## Your task
A stretch of the entries below is to be set down exactly, running from the line with "(s.append host w).env" through the line with "theorem State.resetBlock_ch0 (s", both included, and no other line.

(Saved entries)
-- ==== Sys2Proof/Laws/State.lean ====
section
/-! SUPPORT. What every named update of the state does to every field: true by definition, and simp's. -/

namespace Sys2Proof.Machine

@[simp] theorem State.respond_ch0 (s : State) (st : Status) (c : BitVec 4) (b : List Byte) :
    (s.respond st c b).ch0 = s.ch0 := rfl

@[simp] theorem State.respond_ch1 (s : State) (st : Status) (c : BitVec 4) (b : List Byte) :
    (s.respond st c b).ch1 = s.ch1 := rfl

@[simp] theorem State.respond_cmdq (s : State) (st : Status) (c : BitVec 4) (b : List Byte) :
    (s.respond st c b).cmdq = s.cmdq := rfl

@[simp] theorem State.respond_rspq (s : State) (st : Status) (c : BitVec 4) (b : List Byte) :
    (s.respond st c b).rspq = s.rspq ++ responseFrame st c b := rfl

@[simp] theorem State.respond_env (s : State) (st : Status) (c : BitVec 4) (b : List Byte) :
    (s.respond st c b).env = s.env := rfl

@[simp] theorem State.raise_ch0 (s : State) (st : Status) (c : BitVec 4) :
    (s.raise st c).ch0 = s.ch0 := rfl

@[simp] theorem State.raise_ch1 (s : State) (st : Status) (c : BitVec 4) :
    (s.raise st c).ch1 = s.ch1 := rfl

@[simp] theorem State.raise_cmdq (s : State) (st : Status) (c : BitVec 4) :
    (s.raise st c).cmdq = s.cmdq := rfl

@[simp] theorem State.raise_rspq (s : State) (st : Status) (c : BitVec 4) :
    (s.raise st c).rspq = s.rspq ++ responseFrame st c [] := rfl

@[simp] theorem State.raise_env (s : State) (st : Status) (c : BitVec 4) :
    (s.raise st c).env = s.env := rfl

@[simp] theorem State.consume_ch0 (s : State) (rest : List Word) :
    (s.consume rest).ch0 = s.ch0 := rfl

@[simp] theorem State.consume_ch1 (s : State) (rest : List Word) :
    (s.consume rest).ch1 = s.ch1 := rfl

@[simp] theorem State.consume_cmdq (s : State) (rest : List Word) :
    (s.consume rest).cmdq = rest := rfl

@[simp] theorem State.consume_rspq (s : State) (rest : List Word) :
    (s.consume rest).rspq = s.rspq := rfl

@[simp] theorem State.consume_env (s : State) (rest : List Word) :
    (s.consume rest).env = s.env := rfl

@[simp] theorem State.withTurns_ch0 (s : State) (ts : List Turn) :
    (s.withTurns ts).ch0 = s.ch0 := rfl

@[simp] theorem State.withTurns_ch1 (s : State) (ts : List Turn) :
    (s.withTurns ts).ch1 = s.ch1 := rfl

@[simp] theorem State.withTurns_cmdq (s : State) (ts : List Turn) :
    (s.withTurns ts).cmdq = s.cmdq := rfl

@[simp] theorem State.withTurns_rspq (s : State) (ts : List Turn) :
    (s.withTurns ts).rspq = s.rspq := rfl

@[simp] theorem State.withTurns_env (s : State) (ts : List Turn) :
    (s.withTurns ts).env = { s.env with turns := ts } := rfl

@[simp] theorem State.append_ch0 (s : State) (host : Nat) (w : Word) :
    (s.append host w).ch0 = s.ch0 := rfl

@[simp] theorem State.append_ch1 (s : State) (host : Nat) (w : Word) :
    (s.append host w).ch1 = s.ch1 := rfl

@[simp] theorem State.append_cmdq (s : State) (host : Nat) (w : Word) :
    (s.append host w).cmdq = s.cmdq ++ [w] := rfl

@[simp] theorem State.append_rspq (s : State) (host : Nat) (w : Word) :
    (s.append host w).rspq = s.rspq := rfl

@[simp] theorem State.append_env (s : State) (host : Nat) (w : Word) :
    (s.append host w).env = { s.env with tailHost := host } := rfl

@[simp] theorem State.remove_ch0 (s : State) (w : Word) (rest : List Word) :
    (s.remove w rest).ch0 = s.ch0 := rfl

@[simp] theorem State.remove_ch1 (s : State) (w : Word) (rest : List Word) :
    (s.remove w rest).ch1 = s.ch1 := rfl

@[simp] theorem State.remove_cmdq (s : State) (w : Word) (rest : List Word) :
    (s.remove w rest).cmdq = s.cmdq := rfl

@[simp] theorem State.remove_rspq (s : State) (w : Word) (rest : List Word) :
    (s.remove w rest).rspq = rest := rfl

@[simp] theorem State.remove_env (s : State) (w : Word) (rest : List Word) :
    (s.remove w rest).env = { s.env with received := s.env.received ++ [w] } := rfl

@[simp] theorem State.resetBlock_ch0 (s : State) :
    s.resetBlock.ch0 = Channel.afterReset 5 0 (s.env.draws + 1) := rfl

@[simp] theorem State.resetBlock_ch1 (s : State) :
    s.resetBlock.ch1 = Channel.afterReset 8 1 (s.env.draws + 1) := rfl

@[simp] theorem State.resetBlock_cmdq (s : State) :
    s.resetBlock.cmdq = [] := rfl

@[simp] theorem State.resetBlock_rspq (s : State) :
    s.resetBlock.rspq = [] := rfl

@[simp] theorem State.resetBlock_env (s : State) :
    s.resetBlock.env = { s.env with draws := s.env.draws + 1 } := rfl

/-! A channel after reset (R35). -/

@[simp] theorem Channel.afterReset_phase (n c d : Nat) : (Channel.afterReset n c d).phase = .none := rfl

@[simp] theorem Channel.afterReset_pend (n c d : Nat) : (Channel.afterReset n c d).pend = [] := rfl

@[simp] theorem Channel.afterReset_lenwrap (n c d : Nat) : (Channel.afterReset n c d).lenwrap = false := rfl

end Sys2Proof.Machine
end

## Solution for this exercise
    (s.append host w).env = { s.env with tailHost := host } := rfl

@[simp] theorem State.remove_ch0 (s : State) (w : Word) (rest : List Word) :
    (s.remove w rest).ch0 = s.ch0 := rfl

@[simp] theorem State.remove_ch1 (s : State) (w : Word) (rest : List Word) :
    (s.remove w rest).ch1 = s.ch1 := rfl

@[simp] theorem State.remove_cmdq (s : State) (w : Word) (rest : List Word) :
    (s.remove w rest).cmdq = s.cmdq := rfl

@[simp] theorem State.remove_rspq (s : State) (w : Word) (rest : List Word) :
    (s.remove w rest).rspq = rest := rfl

@[simp] theorem State.remove_env (s : State) (w : Word) (rest : List Word) :
    (s.remove w rest).env = { s.env with received := s.env.received ++ [w] } := rfl

@[simp] theorem State.resetBlock_ch0 (s : State) :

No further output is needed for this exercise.